=== Description of the task ===
Please set down exactly the lines of the listing below from the line containing "kind (takeGauge sdi s)" through the line containing "GAUGE_RESPONSE_PLACED (R24) -/", both lines included, leaving out all other lines.

=== Input material ===
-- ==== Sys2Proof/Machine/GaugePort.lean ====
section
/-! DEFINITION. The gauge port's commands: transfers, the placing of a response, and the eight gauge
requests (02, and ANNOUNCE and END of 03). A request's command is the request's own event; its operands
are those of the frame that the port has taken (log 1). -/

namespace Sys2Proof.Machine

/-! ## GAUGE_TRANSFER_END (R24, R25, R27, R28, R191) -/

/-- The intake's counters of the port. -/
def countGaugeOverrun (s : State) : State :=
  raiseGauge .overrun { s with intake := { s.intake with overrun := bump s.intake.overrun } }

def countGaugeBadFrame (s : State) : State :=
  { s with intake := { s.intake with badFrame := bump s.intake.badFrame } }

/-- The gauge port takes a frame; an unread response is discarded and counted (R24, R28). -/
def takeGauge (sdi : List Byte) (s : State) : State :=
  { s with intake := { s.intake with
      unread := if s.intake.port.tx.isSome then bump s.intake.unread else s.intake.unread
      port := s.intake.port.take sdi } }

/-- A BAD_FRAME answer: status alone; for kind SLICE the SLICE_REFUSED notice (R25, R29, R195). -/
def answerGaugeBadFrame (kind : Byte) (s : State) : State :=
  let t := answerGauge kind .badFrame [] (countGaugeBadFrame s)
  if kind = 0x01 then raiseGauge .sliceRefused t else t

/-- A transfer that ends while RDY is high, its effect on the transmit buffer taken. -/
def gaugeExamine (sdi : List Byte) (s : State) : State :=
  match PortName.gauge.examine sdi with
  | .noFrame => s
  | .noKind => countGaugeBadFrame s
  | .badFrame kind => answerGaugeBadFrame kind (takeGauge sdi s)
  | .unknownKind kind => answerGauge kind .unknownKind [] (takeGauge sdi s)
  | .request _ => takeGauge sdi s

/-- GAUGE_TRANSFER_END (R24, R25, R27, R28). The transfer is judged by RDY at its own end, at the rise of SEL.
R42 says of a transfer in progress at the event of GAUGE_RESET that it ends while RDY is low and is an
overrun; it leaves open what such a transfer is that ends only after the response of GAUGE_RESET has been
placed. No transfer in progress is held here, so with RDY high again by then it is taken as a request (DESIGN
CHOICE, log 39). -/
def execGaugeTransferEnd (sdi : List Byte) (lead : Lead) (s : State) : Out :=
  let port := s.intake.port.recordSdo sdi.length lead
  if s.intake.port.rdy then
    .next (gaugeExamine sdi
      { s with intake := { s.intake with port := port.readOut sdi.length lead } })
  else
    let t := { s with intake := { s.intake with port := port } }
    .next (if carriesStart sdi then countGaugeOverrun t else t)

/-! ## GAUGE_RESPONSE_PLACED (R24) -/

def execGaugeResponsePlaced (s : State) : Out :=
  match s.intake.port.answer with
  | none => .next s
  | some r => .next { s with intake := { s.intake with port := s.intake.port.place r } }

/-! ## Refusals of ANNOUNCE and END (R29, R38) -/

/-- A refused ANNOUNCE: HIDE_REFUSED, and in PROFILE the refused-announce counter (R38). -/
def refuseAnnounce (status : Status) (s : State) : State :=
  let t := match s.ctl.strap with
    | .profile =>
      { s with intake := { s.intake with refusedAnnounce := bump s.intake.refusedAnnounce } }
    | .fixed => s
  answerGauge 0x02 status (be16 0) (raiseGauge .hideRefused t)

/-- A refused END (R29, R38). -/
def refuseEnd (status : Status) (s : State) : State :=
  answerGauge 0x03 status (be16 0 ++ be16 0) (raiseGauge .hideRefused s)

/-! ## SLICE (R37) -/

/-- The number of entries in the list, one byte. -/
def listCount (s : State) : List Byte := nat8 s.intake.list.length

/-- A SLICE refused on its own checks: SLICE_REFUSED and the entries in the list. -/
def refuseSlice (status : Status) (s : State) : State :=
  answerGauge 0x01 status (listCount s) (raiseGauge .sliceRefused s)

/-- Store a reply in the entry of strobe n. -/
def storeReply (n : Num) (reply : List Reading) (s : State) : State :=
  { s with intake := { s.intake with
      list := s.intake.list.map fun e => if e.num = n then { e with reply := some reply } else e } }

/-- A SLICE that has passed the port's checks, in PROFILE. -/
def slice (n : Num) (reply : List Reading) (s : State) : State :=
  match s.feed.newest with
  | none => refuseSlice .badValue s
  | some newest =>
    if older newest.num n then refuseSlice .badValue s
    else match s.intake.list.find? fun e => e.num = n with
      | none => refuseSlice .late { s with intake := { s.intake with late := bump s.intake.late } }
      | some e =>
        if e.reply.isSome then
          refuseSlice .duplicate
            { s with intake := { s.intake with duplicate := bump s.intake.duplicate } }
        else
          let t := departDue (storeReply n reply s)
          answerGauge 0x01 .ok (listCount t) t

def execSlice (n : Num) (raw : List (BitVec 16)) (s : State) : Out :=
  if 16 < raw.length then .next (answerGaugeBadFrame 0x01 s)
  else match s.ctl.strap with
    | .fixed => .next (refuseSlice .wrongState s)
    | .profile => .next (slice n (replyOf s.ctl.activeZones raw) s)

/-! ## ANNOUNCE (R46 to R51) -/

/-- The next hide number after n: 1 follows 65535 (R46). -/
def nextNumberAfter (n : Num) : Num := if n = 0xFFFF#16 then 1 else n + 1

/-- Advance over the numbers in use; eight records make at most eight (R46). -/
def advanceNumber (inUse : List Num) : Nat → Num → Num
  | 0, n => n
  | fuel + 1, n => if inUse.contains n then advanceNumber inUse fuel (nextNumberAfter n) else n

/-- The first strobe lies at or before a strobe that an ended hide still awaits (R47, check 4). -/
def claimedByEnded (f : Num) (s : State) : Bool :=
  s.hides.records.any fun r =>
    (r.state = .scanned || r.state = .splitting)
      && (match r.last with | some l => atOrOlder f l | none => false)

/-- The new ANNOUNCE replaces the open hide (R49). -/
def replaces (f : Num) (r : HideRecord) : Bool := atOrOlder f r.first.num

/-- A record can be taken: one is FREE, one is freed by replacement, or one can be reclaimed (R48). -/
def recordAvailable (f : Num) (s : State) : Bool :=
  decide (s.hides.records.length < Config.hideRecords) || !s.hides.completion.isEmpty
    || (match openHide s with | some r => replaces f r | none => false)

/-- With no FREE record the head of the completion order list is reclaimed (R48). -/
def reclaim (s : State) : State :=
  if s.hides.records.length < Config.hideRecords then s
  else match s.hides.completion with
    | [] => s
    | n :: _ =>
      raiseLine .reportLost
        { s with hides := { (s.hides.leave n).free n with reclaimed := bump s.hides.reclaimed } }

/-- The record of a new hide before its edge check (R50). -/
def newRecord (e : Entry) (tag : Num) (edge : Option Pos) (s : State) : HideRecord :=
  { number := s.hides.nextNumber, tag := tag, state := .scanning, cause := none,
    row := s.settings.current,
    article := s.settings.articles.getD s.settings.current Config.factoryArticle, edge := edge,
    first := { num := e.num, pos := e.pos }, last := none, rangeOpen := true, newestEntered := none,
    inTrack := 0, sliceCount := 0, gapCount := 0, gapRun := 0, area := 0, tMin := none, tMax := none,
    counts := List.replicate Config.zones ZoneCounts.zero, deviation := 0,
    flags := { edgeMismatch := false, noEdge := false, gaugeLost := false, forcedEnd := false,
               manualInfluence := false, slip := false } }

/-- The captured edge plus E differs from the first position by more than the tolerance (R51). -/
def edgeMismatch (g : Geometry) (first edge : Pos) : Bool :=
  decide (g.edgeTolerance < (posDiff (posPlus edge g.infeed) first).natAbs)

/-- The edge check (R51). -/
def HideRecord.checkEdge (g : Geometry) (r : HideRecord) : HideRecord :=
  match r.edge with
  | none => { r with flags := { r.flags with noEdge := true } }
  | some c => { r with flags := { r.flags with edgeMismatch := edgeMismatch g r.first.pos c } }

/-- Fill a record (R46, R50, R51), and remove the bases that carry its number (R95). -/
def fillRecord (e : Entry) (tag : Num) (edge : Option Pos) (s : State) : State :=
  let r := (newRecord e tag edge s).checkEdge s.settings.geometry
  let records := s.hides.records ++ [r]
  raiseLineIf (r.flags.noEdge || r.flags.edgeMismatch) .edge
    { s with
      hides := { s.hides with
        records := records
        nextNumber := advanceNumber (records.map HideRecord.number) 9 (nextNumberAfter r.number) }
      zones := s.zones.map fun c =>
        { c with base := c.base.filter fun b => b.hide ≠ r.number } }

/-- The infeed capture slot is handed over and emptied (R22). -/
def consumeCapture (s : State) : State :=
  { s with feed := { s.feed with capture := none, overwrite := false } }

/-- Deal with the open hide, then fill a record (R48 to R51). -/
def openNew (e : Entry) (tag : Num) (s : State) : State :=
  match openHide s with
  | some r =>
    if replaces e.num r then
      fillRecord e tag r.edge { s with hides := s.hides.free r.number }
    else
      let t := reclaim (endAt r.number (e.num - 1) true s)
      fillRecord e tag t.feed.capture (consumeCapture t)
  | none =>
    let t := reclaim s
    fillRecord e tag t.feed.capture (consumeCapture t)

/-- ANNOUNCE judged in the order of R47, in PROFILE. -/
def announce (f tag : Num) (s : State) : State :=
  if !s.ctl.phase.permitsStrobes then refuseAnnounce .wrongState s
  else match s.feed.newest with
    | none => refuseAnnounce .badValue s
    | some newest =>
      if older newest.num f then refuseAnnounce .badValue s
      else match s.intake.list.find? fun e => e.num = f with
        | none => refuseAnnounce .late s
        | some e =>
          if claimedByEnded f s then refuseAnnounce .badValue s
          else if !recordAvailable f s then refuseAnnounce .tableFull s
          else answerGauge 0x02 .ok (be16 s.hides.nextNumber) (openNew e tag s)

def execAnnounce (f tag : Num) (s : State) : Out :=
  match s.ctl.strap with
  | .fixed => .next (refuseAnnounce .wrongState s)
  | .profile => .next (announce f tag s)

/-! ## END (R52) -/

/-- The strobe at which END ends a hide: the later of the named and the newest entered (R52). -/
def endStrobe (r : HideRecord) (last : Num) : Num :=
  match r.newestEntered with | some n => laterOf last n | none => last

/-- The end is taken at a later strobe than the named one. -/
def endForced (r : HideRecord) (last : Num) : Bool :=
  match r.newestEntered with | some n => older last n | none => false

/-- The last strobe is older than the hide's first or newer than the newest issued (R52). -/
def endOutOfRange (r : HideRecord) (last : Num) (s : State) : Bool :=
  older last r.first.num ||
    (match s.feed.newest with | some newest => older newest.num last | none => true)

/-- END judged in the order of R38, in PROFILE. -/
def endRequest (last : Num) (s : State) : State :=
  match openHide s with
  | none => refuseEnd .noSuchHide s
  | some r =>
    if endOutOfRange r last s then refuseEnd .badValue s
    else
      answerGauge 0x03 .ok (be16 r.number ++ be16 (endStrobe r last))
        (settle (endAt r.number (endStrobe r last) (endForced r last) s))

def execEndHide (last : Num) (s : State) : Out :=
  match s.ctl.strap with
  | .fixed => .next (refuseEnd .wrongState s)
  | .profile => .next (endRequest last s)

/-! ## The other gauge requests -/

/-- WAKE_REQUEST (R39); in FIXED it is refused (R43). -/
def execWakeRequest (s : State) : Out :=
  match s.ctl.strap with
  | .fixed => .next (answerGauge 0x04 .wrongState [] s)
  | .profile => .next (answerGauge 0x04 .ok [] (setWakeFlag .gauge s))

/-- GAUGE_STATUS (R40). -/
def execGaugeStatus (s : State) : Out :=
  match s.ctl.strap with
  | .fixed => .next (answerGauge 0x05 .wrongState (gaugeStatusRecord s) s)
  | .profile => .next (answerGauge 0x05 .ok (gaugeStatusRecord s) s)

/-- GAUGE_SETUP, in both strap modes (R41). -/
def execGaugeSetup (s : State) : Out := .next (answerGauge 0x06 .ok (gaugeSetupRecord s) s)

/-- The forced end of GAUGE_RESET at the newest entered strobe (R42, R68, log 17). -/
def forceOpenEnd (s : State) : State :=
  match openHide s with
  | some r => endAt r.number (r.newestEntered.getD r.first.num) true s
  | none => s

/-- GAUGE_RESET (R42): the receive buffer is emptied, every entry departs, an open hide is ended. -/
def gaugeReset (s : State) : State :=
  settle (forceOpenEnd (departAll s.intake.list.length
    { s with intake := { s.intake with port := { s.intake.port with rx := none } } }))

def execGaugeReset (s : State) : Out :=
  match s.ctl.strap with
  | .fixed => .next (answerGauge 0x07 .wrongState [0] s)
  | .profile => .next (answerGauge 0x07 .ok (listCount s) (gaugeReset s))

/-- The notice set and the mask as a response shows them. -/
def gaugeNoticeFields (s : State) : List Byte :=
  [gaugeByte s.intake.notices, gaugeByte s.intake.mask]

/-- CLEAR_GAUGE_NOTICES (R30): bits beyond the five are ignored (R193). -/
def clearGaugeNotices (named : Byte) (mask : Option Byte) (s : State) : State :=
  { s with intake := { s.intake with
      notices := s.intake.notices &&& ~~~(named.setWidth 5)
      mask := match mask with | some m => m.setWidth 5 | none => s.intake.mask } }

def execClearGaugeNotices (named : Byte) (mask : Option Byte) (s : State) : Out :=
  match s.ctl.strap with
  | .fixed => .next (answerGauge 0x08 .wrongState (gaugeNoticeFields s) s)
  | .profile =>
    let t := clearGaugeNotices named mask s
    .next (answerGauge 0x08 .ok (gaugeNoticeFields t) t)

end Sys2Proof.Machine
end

=== Task solution ===
  | .badFrame kind => answerGaugeBadFrame kind (takeGauge sdi s)
  | .unknownKind kind => answerGauge kind .unknownKind [] (takeGauge sdi s)
  | .request _ => takeGauge sdi s

/-- GAUGE_TRANSFER_END (R24, R25, R27, R28). The transfer is judged by RDY at its own end, at the rise of SEL.
R42 says of a transfer in progress at the event of GAUGE_RESET that it ends while RDY is low and is an
overrun; it leaves open what such a transfer is that ends only after the response of GAUGE_RESET has been
placed. No transfer in progress is held here, so with RDY high again by then it is taken as a request (DESIGN
CHOICE, log 39). -/
def execGaugeTransferEnd (sdi : List Byte) (lead : Lead) (s : State) : Out :=
  let port := s.intake.port.recordSdo sdi.length lead
  if s.intake.port.rdy then
    .next (gaugeExamine sdi
      { s with intake := { s.intake with port := port.readOut sdi.length lead } })
  else
    let t := { s with intake := { s.intake with port := port } }
    .next (if carriesStart sdi then countGaugeOverrun t else t)

/-! ## GAUGE_RESPONSE_PLACED (R24) -/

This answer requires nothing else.